_What the task asks:_
Below are lines of data; restate word for word those running from the line containing "def addToCounter (n" to the line containing "if (s.ctx c).refusedMarker", inclusive, and no others.

_Collected data:_
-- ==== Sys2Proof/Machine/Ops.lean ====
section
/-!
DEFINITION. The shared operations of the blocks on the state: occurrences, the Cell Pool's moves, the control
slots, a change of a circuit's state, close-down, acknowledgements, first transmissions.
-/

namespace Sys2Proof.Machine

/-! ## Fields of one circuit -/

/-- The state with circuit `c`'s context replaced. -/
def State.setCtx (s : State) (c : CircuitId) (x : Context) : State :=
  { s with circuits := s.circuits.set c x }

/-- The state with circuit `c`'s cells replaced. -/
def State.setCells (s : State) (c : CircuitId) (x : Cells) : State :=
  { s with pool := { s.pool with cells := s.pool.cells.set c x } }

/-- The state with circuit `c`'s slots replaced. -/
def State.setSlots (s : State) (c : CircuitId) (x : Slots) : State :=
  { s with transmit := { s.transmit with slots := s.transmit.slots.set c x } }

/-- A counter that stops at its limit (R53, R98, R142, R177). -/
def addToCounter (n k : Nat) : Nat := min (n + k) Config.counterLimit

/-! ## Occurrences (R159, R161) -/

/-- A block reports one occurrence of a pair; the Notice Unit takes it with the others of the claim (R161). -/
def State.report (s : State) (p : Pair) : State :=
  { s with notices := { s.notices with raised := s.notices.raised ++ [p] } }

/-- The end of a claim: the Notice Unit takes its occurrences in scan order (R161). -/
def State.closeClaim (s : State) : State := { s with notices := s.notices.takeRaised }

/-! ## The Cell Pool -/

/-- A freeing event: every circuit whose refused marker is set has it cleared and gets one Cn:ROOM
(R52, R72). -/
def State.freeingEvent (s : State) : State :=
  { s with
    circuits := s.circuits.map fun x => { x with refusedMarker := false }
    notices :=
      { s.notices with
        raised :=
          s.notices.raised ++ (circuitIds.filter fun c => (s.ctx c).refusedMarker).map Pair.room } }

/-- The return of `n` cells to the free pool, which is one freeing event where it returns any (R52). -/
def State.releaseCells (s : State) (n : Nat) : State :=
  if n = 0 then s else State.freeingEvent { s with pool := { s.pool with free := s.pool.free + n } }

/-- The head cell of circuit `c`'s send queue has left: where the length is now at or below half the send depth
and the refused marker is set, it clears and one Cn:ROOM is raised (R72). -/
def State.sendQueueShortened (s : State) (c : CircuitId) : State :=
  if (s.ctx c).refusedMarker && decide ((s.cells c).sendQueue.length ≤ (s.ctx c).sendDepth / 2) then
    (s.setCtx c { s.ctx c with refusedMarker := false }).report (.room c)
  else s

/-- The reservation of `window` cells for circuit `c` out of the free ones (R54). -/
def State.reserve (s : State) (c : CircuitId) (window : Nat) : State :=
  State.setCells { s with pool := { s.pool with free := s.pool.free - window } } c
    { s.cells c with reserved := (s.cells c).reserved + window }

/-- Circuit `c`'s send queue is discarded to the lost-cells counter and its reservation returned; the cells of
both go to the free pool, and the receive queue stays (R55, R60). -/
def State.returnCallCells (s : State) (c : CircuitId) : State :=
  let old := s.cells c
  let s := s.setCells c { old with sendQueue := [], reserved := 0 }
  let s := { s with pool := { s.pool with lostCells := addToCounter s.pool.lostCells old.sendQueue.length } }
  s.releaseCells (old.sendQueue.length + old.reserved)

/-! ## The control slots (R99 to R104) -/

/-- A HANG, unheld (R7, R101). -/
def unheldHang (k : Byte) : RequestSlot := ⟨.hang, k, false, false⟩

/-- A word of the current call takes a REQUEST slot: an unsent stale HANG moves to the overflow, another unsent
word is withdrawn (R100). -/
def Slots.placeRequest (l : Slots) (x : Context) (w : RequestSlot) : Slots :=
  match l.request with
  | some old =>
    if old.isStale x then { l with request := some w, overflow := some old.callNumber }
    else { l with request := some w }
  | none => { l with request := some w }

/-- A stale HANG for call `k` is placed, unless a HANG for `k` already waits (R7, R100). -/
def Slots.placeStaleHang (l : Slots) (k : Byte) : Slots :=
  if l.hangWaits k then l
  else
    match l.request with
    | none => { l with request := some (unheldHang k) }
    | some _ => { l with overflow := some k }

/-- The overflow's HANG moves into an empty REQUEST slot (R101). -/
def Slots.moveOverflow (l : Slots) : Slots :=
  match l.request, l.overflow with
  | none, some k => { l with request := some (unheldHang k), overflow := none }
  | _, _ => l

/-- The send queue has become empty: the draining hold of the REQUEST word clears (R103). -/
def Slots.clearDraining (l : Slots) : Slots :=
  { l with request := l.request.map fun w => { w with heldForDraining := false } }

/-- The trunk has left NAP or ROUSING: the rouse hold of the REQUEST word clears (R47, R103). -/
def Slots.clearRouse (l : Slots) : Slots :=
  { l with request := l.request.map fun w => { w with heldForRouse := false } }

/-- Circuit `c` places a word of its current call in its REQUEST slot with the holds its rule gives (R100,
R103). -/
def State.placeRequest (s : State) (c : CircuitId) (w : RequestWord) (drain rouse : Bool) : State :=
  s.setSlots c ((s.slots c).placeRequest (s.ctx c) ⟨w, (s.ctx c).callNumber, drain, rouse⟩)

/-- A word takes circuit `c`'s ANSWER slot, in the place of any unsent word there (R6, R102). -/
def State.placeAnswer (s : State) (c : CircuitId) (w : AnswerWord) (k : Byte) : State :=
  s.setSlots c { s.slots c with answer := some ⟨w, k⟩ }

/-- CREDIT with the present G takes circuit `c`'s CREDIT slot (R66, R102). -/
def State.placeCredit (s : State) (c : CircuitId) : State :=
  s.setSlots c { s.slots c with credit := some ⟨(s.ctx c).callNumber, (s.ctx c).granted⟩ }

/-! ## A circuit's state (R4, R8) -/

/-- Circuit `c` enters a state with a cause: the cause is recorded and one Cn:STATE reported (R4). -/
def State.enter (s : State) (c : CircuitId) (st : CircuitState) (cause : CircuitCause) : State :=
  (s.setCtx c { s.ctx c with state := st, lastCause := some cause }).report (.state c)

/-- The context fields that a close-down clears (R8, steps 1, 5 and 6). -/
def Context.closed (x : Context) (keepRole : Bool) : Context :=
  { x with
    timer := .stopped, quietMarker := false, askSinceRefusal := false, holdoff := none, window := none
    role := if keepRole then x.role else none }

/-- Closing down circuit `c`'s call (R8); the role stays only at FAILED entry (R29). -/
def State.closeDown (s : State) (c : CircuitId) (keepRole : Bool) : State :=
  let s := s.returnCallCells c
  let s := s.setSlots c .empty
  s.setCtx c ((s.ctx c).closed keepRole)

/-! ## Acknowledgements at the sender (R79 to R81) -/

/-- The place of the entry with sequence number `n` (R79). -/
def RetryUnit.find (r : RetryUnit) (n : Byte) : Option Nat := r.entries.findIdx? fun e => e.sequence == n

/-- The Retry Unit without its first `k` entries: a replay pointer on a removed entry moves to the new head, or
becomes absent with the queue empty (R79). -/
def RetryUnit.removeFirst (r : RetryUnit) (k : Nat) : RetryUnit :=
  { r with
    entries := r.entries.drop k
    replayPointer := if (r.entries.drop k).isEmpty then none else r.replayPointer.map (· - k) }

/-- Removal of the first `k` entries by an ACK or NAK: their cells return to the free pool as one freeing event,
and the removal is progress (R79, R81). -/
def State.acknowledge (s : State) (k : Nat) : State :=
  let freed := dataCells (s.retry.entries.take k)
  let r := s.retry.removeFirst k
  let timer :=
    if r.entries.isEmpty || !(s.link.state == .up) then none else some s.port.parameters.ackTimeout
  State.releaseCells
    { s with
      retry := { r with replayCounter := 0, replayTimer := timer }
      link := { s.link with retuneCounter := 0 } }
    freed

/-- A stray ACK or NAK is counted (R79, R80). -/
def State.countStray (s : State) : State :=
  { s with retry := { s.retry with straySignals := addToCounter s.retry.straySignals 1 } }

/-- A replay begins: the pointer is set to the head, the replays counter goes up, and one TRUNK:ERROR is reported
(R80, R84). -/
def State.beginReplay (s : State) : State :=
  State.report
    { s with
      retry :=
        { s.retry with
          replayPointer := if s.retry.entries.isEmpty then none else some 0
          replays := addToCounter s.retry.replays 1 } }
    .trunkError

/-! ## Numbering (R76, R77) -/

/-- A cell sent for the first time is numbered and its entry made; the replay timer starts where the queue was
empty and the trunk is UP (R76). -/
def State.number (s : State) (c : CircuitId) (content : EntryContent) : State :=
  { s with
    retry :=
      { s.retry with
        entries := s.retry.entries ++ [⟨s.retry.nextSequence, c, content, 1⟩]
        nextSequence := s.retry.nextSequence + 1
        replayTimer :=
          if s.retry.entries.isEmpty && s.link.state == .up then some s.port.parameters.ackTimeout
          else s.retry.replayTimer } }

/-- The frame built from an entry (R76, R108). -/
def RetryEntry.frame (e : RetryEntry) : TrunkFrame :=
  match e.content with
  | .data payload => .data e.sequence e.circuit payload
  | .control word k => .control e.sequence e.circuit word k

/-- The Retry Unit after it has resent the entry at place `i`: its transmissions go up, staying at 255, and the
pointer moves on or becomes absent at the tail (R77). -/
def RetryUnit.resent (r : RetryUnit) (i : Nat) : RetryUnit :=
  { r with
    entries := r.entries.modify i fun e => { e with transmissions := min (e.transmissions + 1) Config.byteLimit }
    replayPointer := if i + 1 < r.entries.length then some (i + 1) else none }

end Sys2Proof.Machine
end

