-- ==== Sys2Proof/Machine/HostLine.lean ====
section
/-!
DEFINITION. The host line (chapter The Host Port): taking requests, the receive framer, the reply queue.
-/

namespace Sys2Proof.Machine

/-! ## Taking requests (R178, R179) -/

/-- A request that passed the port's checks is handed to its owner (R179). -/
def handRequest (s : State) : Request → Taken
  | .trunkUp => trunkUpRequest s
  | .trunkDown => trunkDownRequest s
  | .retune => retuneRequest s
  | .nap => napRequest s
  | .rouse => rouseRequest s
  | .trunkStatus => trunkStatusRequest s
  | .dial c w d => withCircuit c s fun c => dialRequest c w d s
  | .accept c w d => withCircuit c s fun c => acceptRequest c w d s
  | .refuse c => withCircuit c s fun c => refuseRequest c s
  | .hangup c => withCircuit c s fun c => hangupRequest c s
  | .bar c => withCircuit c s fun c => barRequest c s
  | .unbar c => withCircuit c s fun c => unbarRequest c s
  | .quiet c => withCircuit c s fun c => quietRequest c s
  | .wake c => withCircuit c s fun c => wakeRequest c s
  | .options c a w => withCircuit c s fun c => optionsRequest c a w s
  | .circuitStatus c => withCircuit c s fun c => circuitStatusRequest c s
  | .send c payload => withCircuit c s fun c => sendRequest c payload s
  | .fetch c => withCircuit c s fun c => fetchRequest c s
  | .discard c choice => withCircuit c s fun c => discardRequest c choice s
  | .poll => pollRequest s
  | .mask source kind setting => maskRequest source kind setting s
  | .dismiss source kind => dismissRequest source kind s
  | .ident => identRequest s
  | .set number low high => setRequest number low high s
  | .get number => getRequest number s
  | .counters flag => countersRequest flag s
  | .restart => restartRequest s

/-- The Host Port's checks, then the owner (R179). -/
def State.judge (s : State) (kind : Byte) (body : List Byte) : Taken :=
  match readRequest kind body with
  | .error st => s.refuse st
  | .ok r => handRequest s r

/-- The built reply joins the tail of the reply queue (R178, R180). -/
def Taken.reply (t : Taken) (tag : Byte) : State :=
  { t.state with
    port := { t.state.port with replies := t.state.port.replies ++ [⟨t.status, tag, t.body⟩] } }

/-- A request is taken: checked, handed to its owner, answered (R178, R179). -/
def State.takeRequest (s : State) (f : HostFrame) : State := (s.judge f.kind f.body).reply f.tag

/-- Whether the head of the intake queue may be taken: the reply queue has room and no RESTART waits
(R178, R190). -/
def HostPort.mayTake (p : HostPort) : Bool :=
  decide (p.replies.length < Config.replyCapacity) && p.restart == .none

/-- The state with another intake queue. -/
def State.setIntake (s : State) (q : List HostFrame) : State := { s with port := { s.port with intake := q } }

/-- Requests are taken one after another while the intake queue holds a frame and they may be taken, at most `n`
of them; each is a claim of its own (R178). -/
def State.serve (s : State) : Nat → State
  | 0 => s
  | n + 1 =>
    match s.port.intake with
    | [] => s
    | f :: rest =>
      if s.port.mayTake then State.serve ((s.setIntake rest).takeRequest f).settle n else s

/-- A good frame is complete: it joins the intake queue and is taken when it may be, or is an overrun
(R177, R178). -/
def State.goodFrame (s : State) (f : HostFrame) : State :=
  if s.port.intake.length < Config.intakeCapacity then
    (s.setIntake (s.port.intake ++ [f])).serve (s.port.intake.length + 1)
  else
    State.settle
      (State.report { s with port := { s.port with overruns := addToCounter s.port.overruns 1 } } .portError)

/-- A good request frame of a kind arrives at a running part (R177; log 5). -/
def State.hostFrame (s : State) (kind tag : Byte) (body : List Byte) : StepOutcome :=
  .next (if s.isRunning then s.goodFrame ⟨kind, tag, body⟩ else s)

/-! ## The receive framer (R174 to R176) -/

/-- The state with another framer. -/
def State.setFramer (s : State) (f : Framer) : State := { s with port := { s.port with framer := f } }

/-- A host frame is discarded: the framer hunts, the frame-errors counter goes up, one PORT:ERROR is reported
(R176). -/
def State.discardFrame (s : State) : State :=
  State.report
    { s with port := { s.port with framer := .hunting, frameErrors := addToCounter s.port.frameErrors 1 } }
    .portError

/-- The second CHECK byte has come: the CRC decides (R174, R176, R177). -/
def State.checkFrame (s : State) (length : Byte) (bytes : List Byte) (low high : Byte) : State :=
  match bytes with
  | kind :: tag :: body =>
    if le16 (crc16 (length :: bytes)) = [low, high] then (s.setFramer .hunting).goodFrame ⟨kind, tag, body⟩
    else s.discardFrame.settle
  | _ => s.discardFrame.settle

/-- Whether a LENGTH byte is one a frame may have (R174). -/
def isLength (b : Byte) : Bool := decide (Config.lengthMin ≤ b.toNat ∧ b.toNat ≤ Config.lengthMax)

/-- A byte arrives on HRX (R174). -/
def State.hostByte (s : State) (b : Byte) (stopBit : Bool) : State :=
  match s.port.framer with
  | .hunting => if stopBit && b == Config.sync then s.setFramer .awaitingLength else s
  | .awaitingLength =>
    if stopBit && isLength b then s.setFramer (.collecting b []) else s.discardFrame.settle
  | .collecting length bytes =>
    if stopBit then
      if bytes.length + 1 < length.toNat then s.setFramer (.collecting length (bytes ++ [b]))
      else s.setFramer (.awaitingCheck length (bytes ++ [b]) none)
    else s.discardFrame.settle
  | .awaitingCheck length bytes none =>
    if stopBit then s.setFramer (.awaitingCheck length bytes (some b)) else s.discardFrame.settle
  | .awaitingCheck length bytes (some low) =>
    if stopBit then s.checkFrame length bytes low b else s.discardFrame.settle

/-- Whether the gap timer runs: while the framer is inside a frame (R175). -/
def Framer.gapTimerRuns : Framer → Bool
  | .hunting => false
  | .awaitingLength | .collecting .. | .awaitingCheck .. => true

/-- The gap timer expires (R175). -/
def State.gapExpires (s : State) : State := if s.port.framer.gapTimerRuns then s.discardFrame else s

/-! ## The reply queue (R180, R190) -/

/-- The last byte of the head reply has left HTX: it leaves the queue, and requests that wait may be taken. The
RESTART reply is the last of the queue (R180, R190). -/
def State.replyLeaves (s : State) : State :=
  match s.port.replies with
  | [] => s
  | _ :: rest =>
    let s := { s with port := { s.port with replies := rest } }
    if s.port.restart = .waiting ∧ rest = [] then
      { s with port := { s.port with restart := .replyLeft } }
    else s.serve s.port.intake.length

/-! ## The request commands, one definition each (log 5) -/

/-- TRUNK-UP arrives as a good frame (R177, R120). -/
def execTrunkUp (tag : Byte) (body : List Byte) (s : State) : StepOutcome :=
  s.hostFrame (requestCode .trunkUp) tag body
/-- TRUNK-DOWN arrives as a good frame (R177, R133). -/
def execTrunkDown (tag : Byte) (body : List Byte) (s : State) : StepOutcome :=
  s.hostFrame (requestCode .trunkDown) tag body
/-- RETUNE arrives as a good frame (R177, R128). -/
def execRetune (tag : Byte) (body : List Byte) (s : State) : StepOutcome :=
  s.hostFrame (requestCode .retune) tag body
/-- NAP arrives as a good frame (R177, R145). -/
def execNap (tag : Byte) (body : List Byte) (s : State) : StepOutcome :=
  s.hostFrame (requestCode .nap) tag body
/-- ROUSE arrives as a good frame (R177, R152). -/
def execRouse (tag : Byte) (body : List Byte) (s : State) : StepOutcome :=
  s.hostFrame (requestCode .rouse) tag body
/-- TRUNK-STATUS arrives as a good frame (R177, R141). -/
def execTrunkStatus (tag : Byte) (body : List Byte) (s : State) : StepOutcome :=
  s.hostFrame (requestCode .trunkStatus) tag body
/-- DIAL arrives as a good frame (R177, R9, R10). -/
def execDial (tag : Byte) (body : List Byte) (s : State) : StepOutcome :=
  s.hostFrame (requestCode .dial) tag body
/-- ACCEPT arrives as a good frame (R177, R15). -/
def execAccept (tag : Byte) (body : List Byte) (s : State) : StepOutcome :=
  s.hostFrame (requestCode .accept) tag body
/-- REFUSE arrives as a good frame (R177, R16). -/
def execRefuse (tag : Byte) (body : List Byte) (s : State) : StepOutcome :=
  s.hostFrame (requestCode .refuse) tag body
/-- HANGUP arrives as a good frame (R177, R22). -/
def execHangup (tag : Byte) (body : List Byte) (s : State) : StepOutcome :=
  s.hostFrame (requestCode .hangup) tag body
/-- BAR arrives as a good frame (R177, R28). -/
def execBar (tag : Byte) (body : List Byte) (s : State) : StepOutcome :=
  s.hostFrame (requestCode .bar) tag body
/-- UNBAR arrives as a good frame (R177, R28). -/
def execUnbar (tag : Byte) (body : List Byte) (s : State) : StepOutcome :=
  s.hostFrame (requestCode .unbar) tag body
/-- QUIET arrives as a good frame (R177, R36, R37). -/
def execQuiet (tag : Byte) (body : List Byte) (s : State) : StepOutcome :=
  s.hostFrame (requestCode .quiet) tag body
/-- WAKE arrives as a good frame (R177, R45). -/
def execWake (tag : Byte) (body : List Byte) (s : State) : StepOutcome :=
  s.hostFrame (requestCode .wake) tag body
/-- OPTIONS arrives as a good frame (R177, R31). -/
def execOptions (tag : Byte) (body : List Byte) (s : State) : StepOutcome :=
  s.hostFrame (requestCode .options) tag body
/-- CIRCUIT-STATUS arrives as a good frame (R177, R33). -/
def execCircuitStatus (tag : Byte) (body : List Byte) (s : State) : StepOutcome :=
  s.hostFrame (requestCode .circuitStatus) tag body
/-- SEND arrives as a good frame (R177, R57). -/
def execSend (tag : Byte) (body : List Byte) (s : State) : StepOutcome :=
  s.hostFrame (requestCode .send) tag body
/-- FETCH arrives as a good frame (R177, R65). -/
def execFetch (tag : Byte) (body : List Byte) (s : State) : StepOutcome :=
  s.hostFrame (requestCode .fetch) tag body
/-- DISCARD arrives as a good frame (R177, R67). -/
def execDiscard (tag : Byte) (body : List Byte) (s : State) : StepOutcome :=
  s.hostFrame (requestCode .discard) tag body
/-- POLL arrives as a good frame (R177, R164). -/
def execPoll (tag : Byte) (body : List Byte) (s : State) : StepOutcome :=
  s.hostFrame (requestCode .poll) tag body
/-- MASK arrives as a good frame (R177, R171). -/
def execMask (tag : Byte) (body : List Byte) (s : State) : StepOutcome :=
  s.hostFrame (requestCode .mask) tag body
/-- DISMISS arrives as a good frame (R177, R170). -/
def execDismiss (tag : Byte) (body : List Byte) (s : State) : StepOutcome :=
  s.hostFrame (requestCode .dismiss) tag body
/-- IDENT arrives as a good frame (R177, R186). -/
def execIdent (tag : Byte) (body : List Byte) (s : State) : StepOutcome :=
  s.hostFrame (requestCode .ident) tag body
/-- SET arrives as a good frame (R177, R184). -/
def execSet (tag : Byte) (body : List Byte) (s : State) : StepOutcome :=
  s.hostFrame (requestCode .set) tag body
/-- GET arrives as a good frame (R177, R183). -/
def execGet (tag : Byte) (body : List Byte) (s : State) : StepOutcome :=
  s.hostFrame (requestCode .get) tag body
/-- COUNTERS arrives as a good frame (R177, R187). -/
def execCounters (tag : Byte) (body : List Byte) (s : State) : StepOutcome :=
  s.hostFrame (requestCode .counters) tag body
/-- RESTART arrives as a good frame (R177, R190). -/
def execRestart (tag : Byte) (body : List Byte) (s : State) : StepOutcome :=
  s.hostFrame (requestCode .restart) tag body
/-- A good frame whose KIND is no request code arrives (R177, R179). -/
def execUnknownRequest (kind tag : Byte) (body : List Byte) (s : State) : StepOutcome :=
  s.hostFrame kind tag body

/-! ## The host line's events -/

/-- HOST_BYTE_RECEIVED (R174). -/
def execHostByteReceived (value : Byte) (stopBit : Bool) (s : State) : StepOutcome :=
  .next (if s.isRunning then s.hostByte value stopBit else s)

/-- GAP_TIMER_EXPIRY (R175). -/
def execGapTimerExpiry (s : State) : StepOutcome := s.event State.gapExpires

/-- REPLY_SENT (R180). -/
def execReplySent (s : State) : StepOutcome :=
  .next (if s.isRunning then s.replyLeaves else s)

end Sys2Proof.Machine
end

_Solution:_
def addToCounter (n k : Nat) : Nat := min (n + k) Config.counterLimit

/-! ## Occurrences (R159, R161) -/

/-- A block reports one occurrence of a pair; the Notice Unit takes it with the others of the claim (R161). -/
def State.report (s : State) (p : Pair) : State :=
  { s with notices := { s.notices with raised := s.notices.raised ++ [p] } }

/-- The end of a claim: the Notice Unit takes its occurrences in scan order (R161). -/
def State.closeClaim (s : State) : State := { s with notices := s.notices.takeRaised }

/-! ## The Cell Pool -/

/-- A freeing event: every circuit whose refused marker is set has it cleared and gets one Cn:ROOM
(R52, R72). -/
def State.freeingEvent (s : State) : State :=
  { s with
    circuits := s.circuits.map fun x => { x with refusedMarker := false }
    notices :=
      { s.notices with
        raised :=
          s.notices.raised ++ (circuitIds.filter fun c => (s.ctx c).refusedMarker).map Pair.room } }

/-- The return of `n` cells to the free pool, which is one freeing event where it returns any (R52). -/
def State.releaseCells (s : State) (n : Nat) : State :=
  if n = 0 then s else State.freeingEvent { s with pool := { s.pool with free := s.pool.free + n } }

/-- The head cell of circuit `c`'s send queue has left: where the length is now at or below half the send depth
and the refused marker is set, it clears and one Cn:ROOM is raised (R72). -/
def State.sendQueueShortened (s : State) (c : CircuitId) : State :=
  if (s.ctx c).refusedMarker && decide ((s.cells c).sendQueue.length ≤ (s.ctx c).sendDepth / 2) then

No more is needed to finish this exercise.